## WORK REQUIRED
Could you copy every line in the listing below that has the word "abandonSeg"?

## DATA LISTING
/-- A command in progress whose descriptor is gone with its ring (R375): it completes nothing. -/
def goneCmd (c : Cmd) : Cmd := { c with index := 65536 }

/-- A command completes (R320, R322): its descriptor is no longer in progress, a FENCE with no earlier command left and
a ring held for want of a long command's place go on. A status of 0x0100 or above, or INTERRUPT, signals at once (R344).
`pre` are the writes that the entry reports (R320). A command whose ring a reset of its function has cleared (`goneCmd`)
completes nothing. -/
def finishCpl (c : Cmd) (opcode status result resultHi : Nat) (pre : List (Nat × List Byte))
    (unpins : Option (Nat × List Nat)) (s : State) : State :=
  if 65536 ≤ c.index then s else
  let s := modPair c.fn c.pair (fun x =>
    let left := x.started.filter (· ≠ c.index)
    { x with started := left, longs := x.longs.filter (· ≠ c.index), fence := x.fence && !left.isEmpty }) s
  let s := if s.longsOf c.fn < 16 then
      modFn c.fn (fun x => { x with pairs := x.pairs.map fun e => (e.1, { e.2 with excess := false }) }) s
    else s
  let s := complete c.fn c.pair
    { words := cmdEntry result resultHi c.index status c.tag opcode,
      urgent := decide (0x100 ≤ status) || c.interrupt, pre := pre, unpins := unpins } s
  each (fun n => tryFetch c.fn n) (List.range 8) s

/-- A command completes with writes to report. -/
def finishPre (c : Cmd) (opcode status result resultHi : Nat) (pre : List (Nat × List Byte)) (s : State) : State :=
  finishCpl c opcode status result resultHi pre none s

/-- A command completes with no write to report. -/
def finish (c : Cmd) (opcode status result resultHi : Nat) (s : State) : State :=
  finishPre c opcode status result resultHi [] s

/-! ### Reads of mailbox blocks, and reads that wait (R362, R411 to R414) -/

/-- Whether a channel's receiver is Firefly (R411). -/
def State.toFirefly (s : State) (c : Nat) : Bool := s.flag (F.mbxChanTarget c)
/-- Whether a channel is down: its receiver restarts or is held in reset (R417). -/
def State.chanDown (s : State) (c : Nat) : Bool := if s.toFirefly c then s.mgmt.fireflyDown else s.mgmt.scarabDown

/-- The read of a message block in progress for a function's post on a channel (R414). -/
def State.mbxTag (s : State) (f c : Nat) : Option Tag :=
  (s.fn f).tags.find? fun t => t.source == 3 && t.detail == c && !t.quarantined

/-- The receiver reads the block of the post that it takes next, with the sender as requester (R412, R414); the read may
have to wait (R362). A post with pointer 0 has no block to read. -/
def readBlock (c : Nat) (s : State) : State :=
  match (s.chan c).untaken with
  | some p =>
    if (s.chan c).taken.isNone && !s.chanDown c && s.dmaOn p.fn && p.ptr != 0 && (s.mbxTag p.fn c).isNone then
      if s.readAllowed p.fn then (issueRead p.fn 3 c s).2 else awaitRead p.fn s
    else s
  | none => s

/-- The functions whose requests wait are served in turn (R362): each issues what it may, and goes behind the others where
more of it waits. -/
def serveReads (s : State) : State :=
  if s.readWait = [] then s
  else
    each (fun f s => each readBlock (List.range 16) (each (fun n => tryFetch f n) (List.range 8) s)) s.readWait
      { s with readWait := [] }

/-- A tag of a function is free. -/
def dropTag (f k : Nat) (s : State) : State :=
  modFn f (fun x => { x with tags := x.tags.filter fun t => decide (t.num ≠ k) }) s

/-- A request of a function has ended: its tag is free, and those that waited are served. -/
def endTag (f k : Nat) (s : State) : State := serveReads (dropTag f k s)

/-- Every pair of a function writes its held completions and fetches what it may (R372, R374). -/
def resumeFn (f : Nat) (s : State) : State :=
  each (fun n s => tryFetch f n (flushPair f n s)) (List.range 8) s

end Sys2Proof.Machine
end

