/-- A larval segment is abandoned (R225, R232). -/
def abandonSeg (p key : Nat) (s : State) : State :=
  let cand := ((s.part p).seg? key).map Seg.cand
  let s := modPart p (fun x => { x with segs := x.segs.filter fun g => decide (g.key ≠ key),
                                        entries := x.entries.filter fun e => e != .larval key }) s
  let s := bump (0x4001 + p * 0x20) 1 (setF (F.partEventsAbandoned p) 1 s)
  each (dropEarly p key (cand.getD 0) true) (s.part p).deliveries s

/-- ABANDON removes the newest entry of the list (R225). -/
def opAbandon (p : Nat) (s : State) : State :=
  if s.continuous p then s
  else match (s.part p).entries.getLast? with
    | none => s
    | some .phantom => modPart p (fun x => { x with entries := x.entries.dropLast }) s
    | some (.larval k) => fixReady p (abandonSeg p k s)

/-- Every larval segment is abandoned and the list is empty (R202, R218). -/
def abandonAll (p : Nat) (s : State) : State :=
  let s := each (fun g => abandonSeg p g.key) (s.part p).larvals.reverse s
  modPart p (fun x => { x with entries := [] }) s

/-- The delivery of a claimant to come: it holds what an orphaned partition commits (R240). -/
def claimant : Nat := 2048

/-- The segment with `key` commits at sample `t` with fill end `e`: SEGMENT_ID, EPOCH, POST, the deliveries that
receive it (R222, R223, R227, R237). -/
def commitSeg (p key : Nat) (t e : Label) (s : State) : State :=
  match (s.part p).seg? key with
  | none => s
  | some g =>
    let x := s.part p
    let first := match g.start with
      | some a => a
      | none => if s.stateMode p then s.startBound p g else ceilTo (s.period p) (s.startBound p g)
    let early := decide (t < first)
    -- state mode: while the fill that F depends on goes on, F lies at the last sample known or later
    let open_ := s.stateMode p && !((x.lastKey.bind x.seg?).all Seg.ended)
    let empty := early && decide (e < if open_ then s.boundAfter p g (s.lastSample p t) else first)
    let id := x.nextId
    let ds := x.deliveries.filter fun d => match s.delivery d with | some v => v.ending.isNone | none => false
    let lossless := (if s.orphan p then [claimant] else []) ++
      ds.filter fun d => match s.delivery d with | some v => !v.lossy | none => false
    let per := if s.stateMode p then 1 else s.period p
    let dead := if empty then 0xFFFFFFFFFFFF else g.dead
    let s := setPart p { (x.modSeg key fun h => { (h.rewrite [2]) with
        id := some id, epoch := s.getF (F.partEpochEpoch p), fillEnd := e, prevKey := x.lastKey,
        prevEnd := x.lastEnd, earlyTrig := early, empty := empty, ord := x.commits,
        dead := dead, needed := lossless.map fun d => (d, 0) }) with
      entries := x.entries.filter fun v => v != .larval key,
      nextId := (id + 1) % 0xFFFFFFFF, commits := x.commits + 1, contE := if s.continuous p then some e else x.contE,
      lastKey := if empty then x.lastKey else some key,
      lastEnd := if empty then x.lastEnd else some (e / per * per) } s
    let s := if (id + 1) % 0xFFFFFFFF = 0 then
        setF (F.partEpochEpoch p) (s.getF (F.partEpochEpoch p) + 1) s else s
    let s := if early then setF (F.partEventsEarlyTrigger p) 1 s else s
    let s := bump (0x4000 + p * 0x20) 1 s
    let s := if g.start.isSome ∧ empty = false then countDead p g.dead s else s
    let s := each (fun d => modDelivery d fun v => { v with queue := v.queue ++ [key] }) ds s
    -- EMPTY after early shipping: the buffers are abandoned and the segment is delivered afresh (R261); a larval segment
    -- shipped early gives way to one committed ahead of it (R233)
    let s := if empty then each (dropEarly p key g.cand false) ds s else s
    let s := each (fun h s => if h.key = key then s else each (dropEarly p h.key h.cand false) ds s) (s.part p).larvals s
    fixReady p s
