/-- The capture completions of a read-back (R305, R336). -/
def readBackCompletions (f n : Nat) (r : ReadBack) (epoch first last : Nat) : List Buf → State → State
  | [], s => s
  | b :: t, s =>
    let st := if b.poison then stPoisoned else if r.range then stOk else stCommitted
    readBackCompletions f n r epoch first last t
      (finishBuf f n b.used r.segId b.index st epoch
        (capFlags r.part (b.index == first) (b.index == last) true b.poison r.trunc) none s)

/-- EPOCH of the partition bound to a pair, or 0 (R334). -/
def State.boundEpoch (s : State) (f n : Nat) : Nat :=
  match (s.pair f n).delivery with
  | some d => s.getF (F.partEpochEpoch d.part)
  | none => 0

/-- The first read-back of a pair ends when all of it is delivered: capture completions, then the command's own; its pins
are released when that one is written (R305). -/
def readBackDone (f n : Nat) (s : State) : State :=
  match (s.pair f n).readBacks with
  | [] => s
  | r :: rest =>
    let total := rowWords r.recs
    if r.done < total then s
    else
      let bufs := (s.pair f n).taken
      let epoch := if r.range then s.boundEpoch f n else r.epoch
      let s := modPair f n (fun x => { x with taken := [], readBacks := rest }) s
      let s := readBackCompletions f n r epoch ((bufs.head?.map Buf.index).getD 0)
        ((bufs.getLast?.map Buf.index).getD 0) bufs s
      let s := if 65536 ≤ r.cmd.index then unpin r.part r.pages s
        else finishCpl r.cmd 0x0C stOk (total / 8) 0 [] (some (r.part, r.pages)) s
      settle r.part s

/-! ### The end of a partition (R218, R11) -/

/-- Registers of the device between two offsets that hold or stage something else than at reset. -/
def State.listed (s : State) (lo hi : Nat) : List Reg :=
  ((s.regs.map Prod.fst ++ s.live.map Prod.fst).filter fun k =>
    decide (256 * 0x100000 + lo ≤ k) && decide (k < 256 * 0x100000 + hi)).filterMap fun k => Reg.ofOff 0 (k % 0x100000)

/-- The staged values of SEGMENT and ARM fields between two offsets are discarded: they read their reset values
(R11). -/
def discardRange (lo hi : Nat) (s : State) : State :=
  each (fun r s => discardReg .arm r (discardReg .segment r s)) (s.listed lo hi) s

/-- A stopped bank resumes when its partition is destroyed (R133). -/
def freeBank (b : Nat) (s : State) : State :=
  let s := modBank b (fun x => { x with faulted := false, stuck := false, softDone := false, gaps := [], cross := [],
                                        stSamples := [], stRun := [], due := [], runFirst := none, runWords := [],
                                        forced := false }) s
  setF (F.feBankStatusStopped b) 0 (setF (F.feBankStatusFault b) 0 s)

/-- An ARM that waits for auto-threshold ends with BUSY: the partition stays IDLE with its earlier live values, and the
pages taken return (R135, R218). -/
def stopAutoThreshold (p : Nat) (s : State) : State :=
  let x := s.part p
  match x.arming with
  | some c =>
    let s := each (fun (e : Nat × Word) s => match Reg.ofOff 0 (e.1 % 0x100000) with
      | some r => wrLive r e.2 s
      | none => s) x.oldLive s
    finish c 0x06 stBusy 0 0 (setPart p { x with
      arming := none, oldLive := [], armRing := 0, oldRing := 0, ringNow := max x.oldRing x.unheld.length } s)
  | none => s

/-- A partition is destroyed (R218, R11, R293, R338): as DISARM when it is armed; undelivered data is discarded, taken
buffers complete with ABANDONED; bindings and tokens end; its pages and FLOOR return; `event` goes to the PF, the owner
and each subscriber. -/
def destroyPart (p event : Nat) (s : State) : State :=
  let s := stopAutoThreshold p s
  let s := if (s.part p).armed then endArmed p 2 s.now s else s
  let subs := (s.part p).subs.map (· / 8)
  let s := each (fun id s =>
    let s := match s.delivery id with
      | some d => match d.now with
        | some k =>
          let g := (s.part p).seg? k
          abandonTaken id p ((g.bind Seg.id).getD 0xFFFFFFFF) ((g.map Seg.epoch).getD 0) s
        | none => s
      | none => s
    let ending := (s.delivery id).bind Delivery.ending
    let s := unbind id s
    match ending with
    | some c => finish c 0x0A stOk 0 0 s
    | none => s) (s.part p).deliveries s
  let owner := (s.owner p).toList
  let told := (s.pfs ++ owner ++ subs).eraseDups
  let s := postAll told event p s
  let bs := s.banksOf p
  let s := each freeBank bs s
  let s := each (fun b => discardRange (0x10000 + b * 0x2000) (0x12000 + b * 0x2000)) bs s
  let s := each (fun b => discardRange (0x20000 + b * 0x1000) (0x21000 + b * 0x1000)) bs s
  let gps := (List.range 8).filter fun g => (s.flag (F.gpCfgAssigned g) && s.getF (F.gpCfgPartition g) == p)
    || (s.flagL (F.gpCfgAssigned g) && s.getL (F.gpCfgPartition g) == p)
  let s := each (fun g => discardRange (0x28000 + g * 0x100) (0x28100 + g * 0x100)) gps s
  let s := discardRange (0x30000 + p * 0x2000) (0x32000 + p * 0x2000) s
  let s := discardRange (0x40000 + p * 0x400) (0x40400 + p * 0x400) s
  let s := discardRange (0x2C050 + p * 4) (0x2C054 + p * 4) s
  let s := discardRange (0x50100 + p * 0x20) (0x50120 + p * 0x20) s
  let s := setF (F.memPartLimitsFloor p) 0 s
  let s := wr (.partOwner p) 0 s
  let s := setF (F.partStatusOrphan p) 0 (setF (F.partStatusStopped p) 0 (setF (F.partStatusEarlyThrottled p) 0 s))
  let x := s.part p
  setPart p { pins := x.pins, held := x.held.filter fun n => x.pins.any fun l => l.contains n } s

## EXERCISE SOLUTION
def abandonSeg (p key : Nat) (s : State) : State :=
    | some (.larval k) => fixReady p (abandonSeg p k s)
  let s := each (fun g => abandonSeg p g.key) (s.part p).larvals.reverse s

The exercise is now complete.